TUM (Technical University of Munich), School of Computation, Information and Technology (CIT), Faculty of Informatics, Chair of Bioinformatics & Computational Biology - i12, Garching/Munich, Germany.
TUM Graduate School, Center of Doctoral Studies in Informatics and its Applications (CeDoSIA), Garching/Munich, Germany.
Nat Commun. 2024 Aug 28;15(1):7407. doi: 10.1038/s41467-024-51844-2.
Prediction methods inputting embeddings from protein language models have reached or even surpassed state-of-the-art performance on many protein prediction tasks. In natural language processing fine-tuning large language models has become the de facto standard. In contrast, most protein language model-based protein predictions do not back-propagate to the language model. Here, we compare the fine-tuning of three state-of-the-art models (ESM2, ProtT5, Ankh) on eight different tasks. Two results stand out. Firstly, task-specific supervised fine-tuning almost always improves downstream predictions. Secondly, parameter-efficient fine-tuning can reach similar improvements consuming substantially fewer resources at up to 4.5-fold acceleration of training over fine-tuning full models. Our results suggest to always try fine-tuning, in particular for problems with small datasets, such as for fitness landscape predictions of a single protein. For ease of adaptability, we provide easy-to-use notebooks to fine-tune all models used during this work for per-protein (pooling) and per-residue prediction tasks.
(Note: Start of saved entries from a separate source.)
/-- A reset of a device unit that is not under way starts. -/
def Chip.unitReset (s : Chip) (page : Nat) (t : ResetTarget) (f : Chip → Chip) : Chip :=
  if s.bit page fResetActive then s else ((f s).put page fResetActive 1).beginReset t fun _ => false

/-- A reset completes: RESET_ACTIVE clears (R407), and a port trains (R326). (DEDUCED, log 57) -/
def Chip.fresetDone (s : Chip) (t : ResetTarget) : Chip :=
  if !(s.resets.contains t) then s
  else
    let s1 : Chip := { s with resets := s.resets.filter (· ≠ t) }
    let off (u : Chip) (c : Nat) : Chip := u.updCore c fun k => { k with inReset := false }
    match t with
    | .engine c u => s1.put (unitPage c u) fResetActive 0
    | .core c => off s1 c
    | .cluster n => ((s1.clusterCores n).foldl off s1).put (pgCEL n) fResetActive 0
    | .port p => (s1.put (pgLNK p) fResetActive 0).trainPort p
    | .streamEngine => s1.put pgSE fResetActive 0
    | .vane => s1.put pgVAN fResetActive 0
    | .mgmt => s1.put pgMGT fResetActive 0
    | .kiln => s1.put pgKLN fResetActive 0

/-! ## Chip reset -/

/-- Pages of the kiln domain (R468). -/
def kilnPage (page : Nat) : Bool :=
  [pgID, pgRST, pgGERP, pgKLN, pgMGT, pgSEC, pgOTP].contains page

/-- A byte of the flash (R442). -/
def inFlash (a : Nat) : Bool := decide (0x20000000 ≤ a) && decide (a < 0x30000000)

/-- A byte of the kiln's memories (R442): SRAM, buffers, mailbox and flash. -/
def inKilnMem (a : Nat) : Bool := decide (a < 0x40000000)

/-- A byte of the carve-out (R251). -/
def Chip.inCarveMem (s : Chip) (a : Nat) : Bool :=
  decide (0x1000000000 ≤ a) && decide (a < 0x2000000000) && s.inCarve (sliceOf (a - celAddr 0)) (extOf (a - celAddr 0))

/-- The device after a reset of the fabric: the pages and memory bytes that `page` and `byte` name stay, beside what lies
outside the fabric. -/
def Chip.afterReset (s : Chip) (page : Nat → Bool) (byte : Nat → Bool) : Chip :=
  { Chip.reset with
    ident := s.ident, regs := s.regs.filter fun e => page (e.1 / 0x1000 * 0x1000),
    counts := s.counts.filter fun e => page (e.1 / 0x1000 * 0x1000), mem := s.mem.filter fun e => byte e.1,
    poison := s.poison.filter fun w => byte (8 * w), errs := s.errs.filter fun e => byte (8 * e.1),
    edges := s.edges, waitNo := s.waitNo, fresh := s.fresh, sec := s.sec, board := s.board, wdogHit := s.wdogHit,
    latch := s.latch.filter fun e => page (e.1 / 0x1000 * 0x1000), resets := s.resets.filter fun r => r = .mgmt || r = .kiln }

/-- VDD_SET takes V(1,600), which the part's own offset moves (R421, R467). (DEDUCED, log 29) -/
def Chip.resetVdd (s : Chip) : Chip :=
  if sgn 4 s.ident.voff = 0 then s else s.put pgGOV fVddSet (680 + 5 * sgn 4 s.ident.voff).toNat

/-- DEV_ID is cleared by every chip reset (R468). -/
def Chip.clearDevId (s : Chip) : Chip := (s.put pgID ⟨0x130, 0, 10⟩ 0).put pgID fDevIdValid 0

/-- Every port that does not stand in DISABLED or DOWN logs LINK_DOWN, in its page and in the global log, which the kiln keeps (R329, R482).
(DEDUCED, log 56) -/
def Chip.portsLost (s : Chip) : Chip :=
  s.forEach ((List.range 16).filter fun p => s.portPresent p && decide (s.portState p ≠ psDISABLED) && decide (s.portState p ≠ psDOWN))
    fun t p => t.logErr (pgLNK p) eLINK_DOWN 0

/-- Every port enters DOWN; in STANDBY the ports stay DISABLED (R418, R482). (DEDUCED, log 56) -/
def Chip.portsDown (s : Chip) : Chip :=
  if s.get pgGOV fPstate = 1 then s else s.forEach ((List.range 16).filter s.portPresent) fun t p => t.setPortState p psDOWN

/-- A chip reset that keeps the kiln up (R269, R482): the fabric is reset, the carve-out and the kiln stay. -/
def Chip.resetKeepKiln (s : Chip) : Chip :=
  let ps := if s.get pgGOV fPstate = 1 then 1 else 2
  let t := (s.portsLost.afterReset kilnPage fun a => inKilnMem a || s.inCarveMem a).resetVdd.clearDevId
  ((((t.put pgGOV fPstate ps).put pgKLN ⟨0x100, 8, 1⟩ 0).put pgRST ⟨0x104, 0, 3⟩ 3).put pgRST ⟨0x104, 3, 1⟩ 1).portsDown

/-- The carve-out in force, KLN CARVE_SIZE, and the chip resets counted stay over a restart of the kiln until the boot ROM
fixes them (R447, R481). -/
def Chip.resetAll (s : Chip) (cause : Nat) : Chip :=
  let n := s.get pgRST ⟨0x108, 0, 32⟩
  let t := (s.afterReset (fun _ => false) inFlash).resetVdd
  let u : Chip := { t with sec := Sec.reset, wdogHit := [], resets := [], resp := [],
                           board := { s.board with held := true, bootDue := true, celReady := false, smbCame := false } }
  (u.put pgRST ⟨0x108, 0, 32⟩ n).put pgRST ⟨0x104, 0, 3⟩ cause

/-- The rails other than VSB33 and VDD_AON are off: every memory content but the flash is lost (R418, R427, R501). -/
def Chip.powerOff (s : Chip) : Chip :=
  let t := (s.afterReset (fun _ => false) inFlash).resetVdd
  { t with sec := Sec.reset, wdogHit := [], resets := [], resp := [],
           board := { s.board with rails := 0, held := true, bootDue := true, celReady := false, smbCame := false } }

/-! ## The commands -/

def execEngineFreset (c unit : Nat) : State → Host.Outcome State Fault Refusal := onCore c fun s => s.engineFreset c unit

def execCoreFreset (c : Nat) : State → Host.Outcome State Fault Refusal := onCore c fun s => s.coreFreset c

def execClusterFreset (n : Nat) : State → Host.Outcome State Fault Refusal := onUnit 36 n fun s => s.clusterFreset n

def execPortFreset (p : Nat) : State → Host.Outcome State Fault Refusal := onPortWrite p fun s => s.portFreset p

def execStreamEngineFreset : State → Host.Outcome State Fault Refusal :=
  onFabric fun s => s.unitReset pgSE .streamEngine Chip.streamReset

def execVaneFreset : State → Host.Outcome State Fault Refusal := onFabric fun s => s.unitReset pgVAN .vane Chip.vaneReset

/-- The management port's own reset (R407, R467, R468): its link goes down, the page's fields take their Reset values, and OS_OWNS stays. (DEDUCED, log 57) -/
def Chip.mgmtReset (s : Chip) : Chip :=
  let t := if s.bit pgMGT fLinkUp then s.raise pgMGT 0 else s
  (t.resetPage pgMGT keepNone).put pgMGT ⟨0x100, 0, 1⟩ (s.get pgMGT ⟨0x100, 0, 1⟩)

def execMgmtPortFreset : State → Host.Outcome State Fault Refusal :=
  onChip fun s => s.unitReset pgMGT .mgmt Chip.mgmtReset

def execFresetDone (t : ResetTarget) : State → Host.Outcome State Fault Refusal := onChip fun s => s.fresetDone t

/-- A keyed request for a chip reset (R482); any other KEY, and a request while one is under way, is ignored. -/
def Chip.chipReset (s : Chip) (key : BitVec 8) (f : Chip → Chip) : Chip :=
  if key ≠ 0x5A || s.bit pgRST ⟨0x104, 3, 1⟩ then s.put pgRST ⟨0x104, 4, 1⟩ 1
  else f (s.inc pgRST ⟨0x108, 0, 32⟩ 1)

def execChipResetKeepKiln (key : BitVec 8) : State → Host.Outcome State Fault Refusal :=
  onChip fun s => s.chipReset key Chip.resetKeepKiln

def execChipResetRestartKiln (key : BitVec 8) : State → Host.Outcome State Fault Refusal :=
  onChip fun s => s.chipReset key fun t => t.resetAll 4

/-- A port leaves the DOWN of a chip reset, and trains (R326). (DEDUCED, log 56) -/
def Chip.leaveReset (s : Chip) (p : Nat) : Chip :=
  (if s.portState p = psDOWN then s.setPortState p psDISABLED else s).trainPort p

/-- The generators are locked, the cellar is recalibrated and every fabric page has left reset: the ports train (R44, R326, R482).
(DEDUCED, log 56) -/
def execChipResetDone : State → Host.Outcome State Fault Refusal :=
  onChip fun s =>
    if s.bit pgRST ⟨0x104, 3, 1⟩ then
      (({ s with pow := { s.pow with locked := true } } : Chip).put pgRST ⟨0x104, 3, 1⟩ 0).forEach (List.range 16) Chip.leaveReset
    else s

end Sys2Proof.Machine
end

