-- ==== Sys2Proof/Certificates/Slice0/Obligations.lean ====
section
/-! DEFINITION. The statements about the device, one or more for every family of commands and every kind of state. -/

open Sys2Proof Sys2Proof.Machine

/-- A step takes the command at the front of the queue and runs it with the queue's rest. On an empty queue the block idles,
and no table word spells a command (the model's choice, log 1). -/
def Obligations.StepTakesFrontCommand : Prop :=
  (∀ (s : State) (i : Instr) (rest : List Instr), s.pending = i :: rest → step s = exec i { s with pending := rest }) ∧
  ((∀ s : State, s.pending = [] → step s = .next s) ∧
    (∀ (s : State) (n w : Nat), decodeTableWord n w = none ∧ s.withFetchWord n w = s))

/-- After reset the queue is empty, memory lists nothing, every core is IDLE with no valid block and nothing running, every
slot EMPTY, every context FREE, every port and the beat DISABLED, DEV_ID not valid (R34, R67, R71, R99, R314, R399, R480), and
no bit of the OTP is burnt (the model's choice, log 3); that every byte reads 0 is log 5, the empty queues, mesh and waits log
78, the moment of reset log 13. -/
def Obligations.ResetState : Prop :=
  let s := State.reset
  let d := s.chip
  s.pending = [] ∧ s.otp = [] ∧ Canonical d ∧ (∀ a, d.byte a = 0) ∧ d.errs = [] ∧ d.poison = [] ∧ d.net = [] ∧
  (∀ c, c < 144 → d.seqState c = sqIDLE ∧ d.pc c = 0 ∧ (∀ b, (d.core c).block b = 0) ∧ (d.core c).q = [] ∧ (d.core c).run = [] ∧
    (d.core c).wait = none ∧ (d.core c).loops = [] ∧ (∀ n, n < 16 → d.cnt c n = 0) ∧ (∀ k, k < 8 → d.pred c k = true) ∧
    d.get (pgSEQ c) fSeqOvrLimit = 16 ∧ (∀ n, n < 4096 → (d.slot c n).state = 0 ∧ (d.slot c n).desc = 0) ∧
    (∀ n, n < 64 → d.chState c n = chCLOSED)) ∧
  (∀ x, x < 16 → d.ctxState x = 0 ∧ d.cx x fCtxEn = 0) ∧ (∀ p, p < 16 → d.portState p = psDISABLED) ∧
  d.beatState = bsDISABLED ∧ d.get pgID fDevIdValid = 0 ∧ d.get pgVAN fVanEn = 0 ∧ d.get pgKLN fBootStage = 0 ∧ d.resets = []

/-- Every step keeps every sparse map that the device stores in its canonical form (the model's choice of data): memory,
registers, event counts, cores, slots, descriptors, channel ends, receive queues, ports, latched halves, bit errors and poison
bits, from whatever state (R18, R102, R109, R283, R291, R396, R464). -/
def Obligations.StateStaysCanonical : Prop :=
  ∀ s t : State, Canonical s.chip → step s = .next t → Canonical t.chip

/-- A bit of the OTP that is burnt stays burnt, and the burnt bits stay listed once each in rising order, whatever step is
taken (R453). -/
def Obligations.OtpStaysBurnt : Prop :=
  ∀ (s t : State), step s = .next t →
    (∀ b ∈ s.otp, b ∈ t.otp) ∧ (s.otp.Pairwise (· < ·) → t.otp.Pairwise (· < ·))

/-- A device without its rails or held in reset does nothing, whatever it is sent, but for what works without them: its board
and its SMBus (R418, R500; the gate is the model's, log 13). -/
def Obligations.UnpoweredDoesNothing : Prop :=
  ∀ (s : State) (i : Instr), s.chip.up = false → boardCommand i = false →
    exec i s = .next s ∨ exec i s = .fault .noSuchUnit

/-- Every command is answered by a next state with the same queue, or names a unit that the spec does not number; a
well-formed one is answered by a next state (R4, R18, R253, R399, R407; what happens to a command whose conditions do not hold
is the model's choice, log 1). -/
def Obligations.AnswersAndStops : Prop :=
  ∀ (s : State) (i : Instr),
    ((∃ t, exec i s = .next t ∧ t.pending = s.pending) ∨ exec i s = .fault .noSuchUnit) ∧
    (i.WellFormed = true → ∃ t, exec i s = .next t)

/-- An instruction whose predicate condition is false takes one issue slot and has no effect (R82), whichever it is: nothing
is queued, and where the fetch corrects no bit only what every issue writes changes. -/
def Obligations.PredicatedOff : Prop :=
  ∀ (s : State) (c : Nat) (w : IWord), c < 144 → s.chip.fabricUp = true → s.chip.mayIssue c w = true → s.chip.fetch c = .word w →
    s.chip.noteFetch c = s.chip → resvBad w = false → s.chip.pendingIn c (s.chip.predCounters c w) = false → s.chip.condHolds c w = false →
    ∀ r ∈ issueRows, opcode w = r.1 → Runs (r.2 c w) s fun t => Issued s.chip t c [] [] []

/-- An instruction with an undefined opcode faults its context with ILLEGAL_INSTR, cause 0x01, one with a reserved bit set
with cause 0x02, and does not issue (R98); so does a fetch from an INVALID block, cause 0x08, and from outside the memory,
cause 0x03; one from a LOADING block waits (R68, R83); that any issue row takes a fetch that fails is log 1. -/
def Obligations.IllegalInstructions : Prop :=
  ∀ (s : State) (c : Nat) (w : IWord), c < 144 → s.chip.fabricUp = true → s.chip.mayIssue c w = true →
    let refused := fun (i : Instr) (cause : Nat) => Runs i s fun t =>
      Faults s.chip t c eILLEGAL cause (s.chip.pc c) ∧ t.pc c = s.chip.pc c ∧ t.countOf (pgSEQ c) 0 = s.chip.countOf (pgSEQ c) 0
    (s.chip.fetch c = .word w →
      (opDefined (opcode w) = false → refused (.undefinedOpcode c w) 0x01) ∧
      (∀ r ∈ issueRows, opcode w = r.1 → resvBad w = true → refused (r.2 c w) 0x02)) ∧
    (∀ r ∈ issueRows,
      (s.chip.pc c < 6144 → (s.chip.core c).block (s.chip.pc c / 64) = 0 → refused (r.2 c w) 0x08) ∧
      (6144 ≤ s.chip.pc c → refused (r.2 c w) 0x03) ∧
      (s.chip.pc c < 6144 → (s.chip.core c).block (s.chip.pc c / 64) = 1 → (s.chip.core c).wait = none →
        Runs (r.2 c w) s fun t => WaitsFor s.chip t c 10 (s.chip.waitTmo c) 0))

/-- CSET, CADD, CMOV and LPREM write the counter that CA names: the immediate, the sum modulo 2^32, the other counter, the
remaining count of a loop level (R80, R86, R238); what a CLD, RECV or SENDT would still deliver to that counter is superseded
(R97), and nothing else changes but what every issue writes. -/
def Obligations.CounterInstructions : Prop :=
  ∀ (s : State) (c : Nat) (w : IWord), Takes s.chip c w →
    let k := pgSEQ c + 0x160 + 4 * sCA w
    let rest := fun (t : Chip) => Retired s.chip t c ∧ t.core c = (coreIssued s.chip c).supersede (sCA w) ∧
      SeqFrame s.chip t c (k :: seqRegs c) [pgSEQ c] []
    (opcode w = 0x05 → Runs (.cset c w) s fun t => t.cnt c (sCA w) = BitVec.ofNat 32 (wIMM0 w) ∧ rest t) ∧
    (opcode w = 0x06 → sCS w = false → Runs (.cadd c w) s fun t =>
      t.cnt c (sCA w) = s.chip.cnt c (sCA w) + BitVec.ofNat 32 (wIMM0 w) ∧ Issued s.chip t c [k] [] []) ∧
    (opcode w = 0x06 → sCS w = true → Runs (.cadd c w) s fun t =>
      t.cnt c (sCA w) = s.chip.cnt c (sCA w) + s.chip.cnt c (sCB w) ∧ Issued s.chip t c [k] [] []) ∧
    (opcode w = 0x07 → Runs (.cmov c w) s fun t => t.cnt c (sCA w) = s.chip.cnt c (sCB w) ∧ rest t) ∧
    (opcode w = 0x04 → Runs (.lprem c w) s fun t =>
      t.cnt c (sCA w) = BitVec.ofNat 32 (((s.chip.core c).loops.reverse[bf w 103 2]?.map (·.rem)).getD 0) ∧ rest t)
基于蛋白质语言模型的嵌入预测方法在许多蛋白质预测任务上已经达到甚至超过了最新水平。在自然语言处理中,微调大型语言模型已经成为事实上的标准。相比之下,大多数基于蛋白质语言模型的蛋白质预测都不会反向传播到语言模型中。在这里,我们比较了三种最先进的模型(ESM2、ProtT5、Ankh)在八个不同任务上的微调。有两个结果非常突出。首先,特定于任务的监督式微调几乎总是可以改进下游预测。其次,参数高效的微调可以达到类似的改进,消耗的资源要少得多,对于完整模型的微调,可以加速高达 4.5 倍的训练。我们的结果表明,总是应该尝试微调,特别是对于数据集较小的问题,例如单个蛋白质的适应性景观预测。为了便于适应性,我们提供了易于使用的笔记本,用于微调在这项工作中使用的所有模型,用于蛋白质(池化)和残基预测任务。